Ecosyste.ms: Awesome

An open API service indexing awesome lists of open source software.

Awesome Lists | Featured Topics | Projects

https://github.com/Excelero/ninja-tools

System check tools that shouldn't be missing from any storage ninja's utility belt
https://github.com/Excelero/ninja-tools

infiniband network nvme nvmesh rdma roce software-defined-storage storage

Last synced: 7 days ago
JSON representation

System check tools that shouldn't be missing from any storage ninja's utility belt

Awesome Lists containing this project

README

        

# Excelero Ninja Tools

The Excelero Ninja Tools are a set of system check tools that shouldn't be missing from any storage ninja's utility belt to ensure mission success.

Tool | Purpose
------------ | -------------
`ib_send_bw_all_to_1.sh` | Check N-to-1 network congestion handling
`ib_send_bw_all_to_all.sh` | Check that each host can communicate with all other hosts
`get_roce_throughput.sh` | Show live throughput for RoCE interfaces of a host
`get_ib_throughput.sh` | Show live throughput for InfiniBand interfaces of a host
`nvmesh_for_each_drive.sh` | Check each individual drive in a NVMesh cluster
`nvmesh_memory_monitor.sh` | Monitor NVMesh related memory
`nvmesh_update_RO_fs` | Switch easily between shared read only mount to exclusive read write mount modes
`fio_simple.sh` | Simple wrapper for fio to test block device throughput, IOPS, latency
`pcie_find_downgraded.sh`| Find PCIe devices with downgraded link speed/width

#### ib_send_bw_all_to_1.sh: Check N-to-1 network congestion handling
Takes a list of hosts (including mlx device and device port to use) as arguments and uses the first one in the list as the "1" in "N-to-1". The following hosts are the "N", meaning all following send data concurrently to the first one in the list through `ib_send_bw`. The resulting throughput numbers makes it easy to see if the congestion handling of a RoCE network has not been configured well.

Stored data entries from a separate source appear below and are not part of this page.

-- ==== Sys2Proof/Machine/Commands.lean ====
section
/-! DEFINITION. The commands that run the engine over a stream: DECBMP, DECPNG, DECICO, INFLATE, UNFILT. -/

namespace Sys2Proof.Machine

/-- A decode command: an illegal DEPTH raises UnsupportedFormat and changes nothing else (30_encoding R94, R96; 60_exceptions R325);
otherwise the decode starts and runs to its end. -/
def decodeCommandRun (k : Scope) (depth : BitVec 8) (start : State → Except Stop State) (s : State) :
    Host.Outcome State Fault Refusal :=
  match depthOfField depth with
  | none => .next (takeError .nothing .unsupportedFormat s)
  | some _ => runCommand (settle k s (start s))

/-- DECBMP.d (42_bmp R180). -/
def execDecbmp (depth : BitVec 8) (s : State) : Host.Outcome State Fault Refusal :=
  decodeCommandRun .decbmp depth (bmpStart depth) s

/-- DECPNG.d (44_png R250): `pngdec(0, ILEN, d)`. -/
def execDecpng (depth : BitVec 8) (s : State) : Host.Outcome State Fault Refusal :=
  decodeCommandRun .decpng depth (fun t => pngStart t false depth 0 t.ilen.toNat) s

/-- DECICO.d (46_ico R300). -/
def execDecico (depth : BitVec 8) (s : State) : Host.Outcome State Fault Refusal :=
  decodeCommandRun .decico depth (icoStart depth) s

/-- INFLATE (43_inflate R210). -/
def execInflate (s : State) : Host.Outcome State Fault Refusal :=
  runCommand (settle .inflate s (inflateStart s))

/-- UNFILT (44_png R260). -/
def execUnfilt (s : State) : Host.Outcome State Fault Refusal :=
  runCommand (settle .unfilt s (unfiltStart s))

end Sys2Proof.Machine
end

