def writesPixels : Instr → Bool
  | .newbm _ => true
  | .setpx => true
  | .conv _ => true
  | .decbmp _ => true
  | .decpng _ => true
  | .decico _ => true
  | _ => false

/-- BM_W and BM_H. -/
def writesSize : Instr → Bool
  | .newbm _ => true
  | .decbmp _ => true
  | .decpng _ => true
  | .decico _ => true
  | _ => false

/-- BM_D. -/
def writesDepth : Instr → Bool
  | .newbm _ => true
  | .conv _ => true
  | .decbmp _ => true
  | .decpng _ => true
  | .decico _ => true
  | _ => false

def writesZmem : Instr → Bool
  | .decpng _ => true
  | .decico _ => true
  | .inflate => true
  | .unfilt => true
  | _ => false

def writesPalette : Instr → Bool
  | .decbmp _ => true
  | .decico _ => true
  | _ => false

def writesPng : Instr → Bool
  | .decpng _ => true
  | .decico _ => true
  | _ => false

def writesCursor : Instr → Bool
  | .decbmp _ => true
  | .decpng _ => true
  | .decico _ => true
  | .inflate => true
  | _ => false

def writesDirectory : Instr → Bool
  | .decico _ => true
  | _ => false

end Sys2Proof.Machine
end

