/-! ## writeSpace: what no memory write touches -/

@[simp] theorem writeSpace_st (s : State) (sp : Space) (n i : Nat) (v : Word) : (writeSpace s sp n i v).st = s.st := by
  cases sp <;> rfl
@[simp] theorem writeSpace_errcode (s : State) (sp : Space) (n i : Nat) (v : Word) : (writeSpace s sp n i v).errcode = s.errcode := by
  cases sp <;> rfl
@[simp] theorem writeSpace_ie (s : State) (sp : Space) (n i : Nat) (v : Word) : (writeSpace s sp n i v).ie = s.ie := by
  cases sp <;> rfl
@[simp] theorem writeSpace_ilen (s : State) (sp : Space) (n i : Nat) (v : Word) : (writeSpace s sp n i v).ilen = s.ilen := by
  cases sp <;> rfl
@[simp] theorem writeSpace_ipos (s : State) (sp : Space) (n i : Nat) (v : Word) : (writeSpace s sp n i v).ipos = s.ipos := by
  cases sp <;> rfl
@[simp] theorem writeSpace_arg0 (s : State) (sp : Space) (n i : Nat) (v : Word) : (writeSpace s sp n i v).arg0 = s.arg0 := by
  cases sp <;> rfl
@[simp] theorem writeSpace_arg1 (s : State) (sp : Space) (n i : Nat) (v : Word) : (writeSpace s sp n i v).arg1 = s.arg1 := by
  cases sp <;> rfl
@[simp] theorem writeSpace_arg2 (s : State) (sp : Space) (n i : Nat) (v : Word) : (writeSpace s sp n i v).arg2 = s.arg2 := by
  cases sp <;> rfl
@[simp] theorem writeSpace_res0 (s : State) (sp : Space) (n i : Nat) (v : Word) : (writeSpace s sp n i v).res0 = s.res0 := by
  cases sp <;> rfl
@[simp] theorem writeSpace_res1 (s : State) (sp : Space) (n i : Nat) (v : Word) : (writeSpace s sp n i v).res1 = s.res1 := by
  cases sp <;> rfl
@[simp] theorem writeSpace_bmW (s : State) (sp : Space) (n i : Nat) (v : Word) : (writeSpace s sp n i v).bmW = s.bmW := by
  cases sp <;> rfl
@[simp] theorem writeSpace_bmH (s : State) (sp : Space) (n i : Nat) (v : Word) : (writeSpace s sp n i v).bmH = s.bmH := by
  cases sp <;> rfl
@[simp] theorem writeSpace_bmD (s : State) (sp : Space) (n i : Nat) (v : Word) : (writeSpace s sp n i v).bmD = s.bmD := by
  cases sp <;> rfl
@[simp] theorem writeSpace_paln (s : State) (sp : Space) (n i : Nat) (v : Word) : (writeSpace s sp n i v).paln = s.paln := by
  cases sp <;> rfl
@[simp] theorem writeSpace_zlen (s : State) (sp : Space) (n i : Nat) (v : Word) : (writeSpace s sp n i v).zlen = s.zlen := by
  cases sp <;> rfl
@[simp] theorem writeSpace_png (s : State) (sp : Space) (n i : Nat) (v : Word) : (writeSpace s sp n i v).png = s.png := by
  cases sp <;> rfl
@[simp] theorem writeSpace_bmp (s : State) (sp : Space) (n i : Nat) (v : Word) : (writeSpace s sp n i v).bmp = s.bmp := by
  cases sp <;> rfl
@[simp] theorem writeSpace_ico (s : State) (sp : Space) (n i : Nat) (v : Word) : (writeSpace s sp n i v).ico = s.ico := by
  cases sp <;> rfl
@[simp] theorem writeSpace_engine (s : State) (sp : Space) (n i : Nat) (v : Word) : (writeSpace s sp n i v).engine = s.engine := by
  cases sp <;> rfl
@[simp] theorem writeSpace_cap (s : State) (sp : Space) (n i : Nat) (v : Word) : (writeSpace s sp n i v).cap = s.cap := by
  cases sp <;> rfl
@[simp] theorem writeSpace_script (s : State) (sp : Space) (n i : Nat) (v : Word) : (writeSpace s sp n i v).script = s.script := by
  cases sp <;> rfl
@[simp] theorem writeSpace_rdata (s : State) (sp : Space) (n i : Nat) (v : Word) : (writeSpace s sp n i v).rdata = s.rdata := by
  cases sp <;> rfl
@[simp] theorem writeSpace_fresh (s : State) (sp : Space) (n i : Nat) (v : Word) : (writeSpace s sp n i v).fresh = s.fresh := by
  cases sp <;> rfl

/-! ## resetBlock -/

@[simp] theorem resetBlock_st (s : State) : (resetBlock s).st = .idle := rfl
@[simp] theorem resetBlock_errcode (s : State) : (resetBlock s).errcode = none := rfl
@[simp] theorem resetBlock_ie (s : State) : (resetBlock s).ie = false := rfl
@[simp] theorem resetBlock_ilen (s : State) : (resetBlock s).ilen = 0#32 := rfl
@[simp] theorem resetBlock_ipos (s : State) : (resetBlock s).ipos = Reg.zero := rfl
@[simp] theorem resetBlock_arg0 (s : State) : (resetBlock s).arg0 = 0#32 := rfl
@[simp] theorem resetBlock_arg1 (s : State) : (resetBlock s).arg1 = 0#32 := rfl
@[simp] theorem resetBlock_arg2 (s : State) : (resetBlock s).arg2 = 0#32 := rfl
@[simp] theorem resetBlock_res0 (s : State) : (resetBlock s).res0 = 0#32 := rfl
@[simp] theorem resetBlock_res1 (s : State) : (resetBlock s).res1 = 0#32 := rfl
@[simp] theorem resetBlock_bmW (s : State) : (resetBlock s).bmW = Reg.zero := rfl
@[simp] theorem resetBlock_bmH (s : State) : (resetBlock s).bmH = Reg.zero := rfl
@[simp] theorem resetBlock_bmD (s : State) : (resetBlock s).bmD = Reg.zero := rfl
@[simp] theorem resetBlock_paln (s : State) : (resetBlock s).paln = Reg.zero := rfl
@[simp] theorem resetBlock_zlen (s : State) : (resetBlock s).zlen = Reg.zero := rfl
@[simp] theorem resetBlock_png (s : State) : (resetBlock s).png = ⟨Reg.zero, Reg.zero, Reg.zero, Reg.zero, Reg.zero, Reg.zero⟩ := rfl
@[simp] theorem resetBlock_bmp (s : State) : (resetBlock s).bmp = ⟨Reg.zero, Reg.zero, Reg.zero, Reg.zero, Reg.zero, Reg.zero, Reg.zero⟩ := rfl
@[simp] theorem resetBlock_ico (s : State) : (resetBlock s).ico = ⟨Reg.zero, Reg.zero, Reg.zero, Reg.zero, Reg.zero, Reg.zero, Reg.zero, Reg.zero, Reg.zero⟩ := rfl
@[simp] theorem resetBlock_imem (s : State) : (resetBlock s).imem = [] := rfl
@[simp] theorem resetBlock_zmem (s : State) : (resetBlock s).zmem = [] := rfl
@[simp] theorem resetBlock_pmem (s : State) : (resetBlock s).pmem = [] := rfl
@[simp] theorem resetBlock_pal (s : State) : (resetBlock s).pal = [] := rfl
@[simp] theorem resetBlock_xmem (s : State) : (resetBlock s).xmem = [] := rfl
@[simp] theorem resetBlock_engine (s : State) : (resetBlock s).engine = .idle := rfl
@[simp] theorem resetBlock_cap (s : State) : (resetBlock s).cap = s.cap := rfl
@[simp] theorem resetBlock_script (s : State) : (resetBlock s).script = s.script := rfl
@[simp] theorem resetBlock_rdata (s : State) : (resetBlock s).rdata = s.rdata := rfl
@[simp] theorem resetBlock_fresh (s : State) : (resetBlock s).fresh = s.fresh := rfl

/-- Losing what a scope names twice is losing it once. -/
theorem clobber_takeError (k : Scope) (e e' : ErrorKind) (s : State) : takeError k e (takeError k e' s) = takeError k e s := by
  cases k <;> simp only [takeError, clobber, loseBitmap, loseBmp, loseZmem, losePng, loseIco, loseIpos]

end Sys2Proof.Machine
end

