theorem execIcoPayloadBmp_eq_next {head : BitVec 64} {s t : State} (h : execIcoPayloadBmp head s = .next t) :
    ∃ c, s.engine = .payload c ∧
      t = { s with ico := { s.ico with sel := regOf 0 }, engine := .header ⟨true, c.depth, c.off, c.lim, 0⟩ } := by
  unfold execIcoPayloadBmp at h
  cases hs : s.engine with
  | payload c => rw [hs] at h; exact ⟨c, rfl, by cases h; rfl⟩
  | _ => rw [hs] at h; cases h

/-! ## The starts of INFLATE and UNFILT -/

theorem inflateStart_eq_ok {s t : State} : inflateStart s = .ok t ↔
    checkZlibHeader s.imem (.imem s.ilen.toNat) s.arg0.toNat = .ok () ∧
      t = { s with st := .busy, engine := .blocks ⟨.imem s.ilen.toNat, 8 * (s.arg0.toNat + 2), [], none⟩ } := by
  simp only [inflateStart, bind_eq_ok, Except.ok.injEq]
  exact ⟨fun ⟨_, h1, h2⟩ => ⟨h1, h2.symm⟩, fun ⟨h1, h2⟩ => ⟨(), h1, h2.symm⟩⟩

theorem unfiltStart_eq_ok {s t : State} (h : unfiltStart s = .ok t) :
    1 ≤ s.arg2.toNat ∧ s.arg2.toNat ≤ 8 ∧ ∃ z : Word, s.zlen = .val z ∧ s.arg1.toNat * (s.arg0.toNat + 1) ≤ z.toNat ∧
      enterRows s ⟨s.arg0.toNat, s.arg1.toNat, s.arg2.toNat, 0, none⟩ = .ok t := by
  unfold unfiltStart at h
  simp only at h
  split at h
  · simp at h
  · next hb =>
    obtain ⟨_, hz, h⟩ := bind_eq_ok.1 h
    obtain ⟨z, hv, rfl⟩ := regNat_eq_ok.1 hz
    split at h
    · simp at h
    · next hl => exact ⟨by omega, by omega, z, hv, by omega, h⟩

end Sys2Proof.Machine
end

#### ib_send_bw_all_to_all.sh: Check that each host can communicate with all other hosts
Takes a list of hosts and establishes point to point connections from all given IP addresses to all other given IP addresses though `ib_send_bw`. The resulting numbers confirm connectivity and also that throughput meets the expected level.

#### get_roce_throughput.sh: Show live throughput for RoCE interfaces of a host
Helps to see if a network throughput limit is hit and to ensure that data is flowing the way it is supposed to flow, e.g. nicely balanced across multiple interfaces. Reads RDMA unicast traffic counters from `ethtool`.

#### get_ib_throughput.sh: Show live throughput for InfiniBand interfaces of a host
Helps to see if a network throughput limit is hit and to ensure that data is flowing the way it is supposed to flow, e.g. nicely balanced across multiple interfaces. Reads port data counters in `/sys/class/infiniband`.

#### nvmesh_for_each_drive.sh: Check each individual drive in a NVMesh cluster
Can create/attach a volume for each drive and then run an arbitrary command (e.g. time-based `fio`) for each single-drive volume to make sure the drive is behaving normal. The built-in help shows a `fio` example.

#### nvmesh_memory_monitor.sh: Monitor the NVMesh related memory
When running the nvmesh_memory_monitor.sh, a CSV file will be created under /var/log/`hostname`-nvmesh-memory.csv. The content of the file can be imported into programs like MS Excel (with delimiter options of comma and space) and a memory graph can be easily created.

#### nvmesh_update_RO_fs: Switch easily between shared read only mount to exclusive read write mount modes
This script is orchestating the flow of updating a shared read only file system data.
It will umount all of the read-only mounted clients and mount it as read write on the desired client - and the opposite

#### fio_simple.sh: Simple wrapper for fio to test block device throughput, IOPS, latency
The flexible I/O tester (`fio`) has a vast amount of options, which can easily be overwhelming. This is a simple wrapper for `fio` to test block device throughput, IOPS and latency based on Excelero's best practices.
(This tool is also known as the `dorw` script in Excelero's best practices.)

#### pcie_find_downgraded.sh: Find PCIe devices with downgraded link speed/width
Queries existing PCIe devices via `lspci`, filtered to only include Mellanox NICs or NVMe drives, and shows devices for which the current PCIe link speed or link width does not match the device capabilities. This helps to identify devices that were put in the wrong slot or are not running at full link speed for other reasons.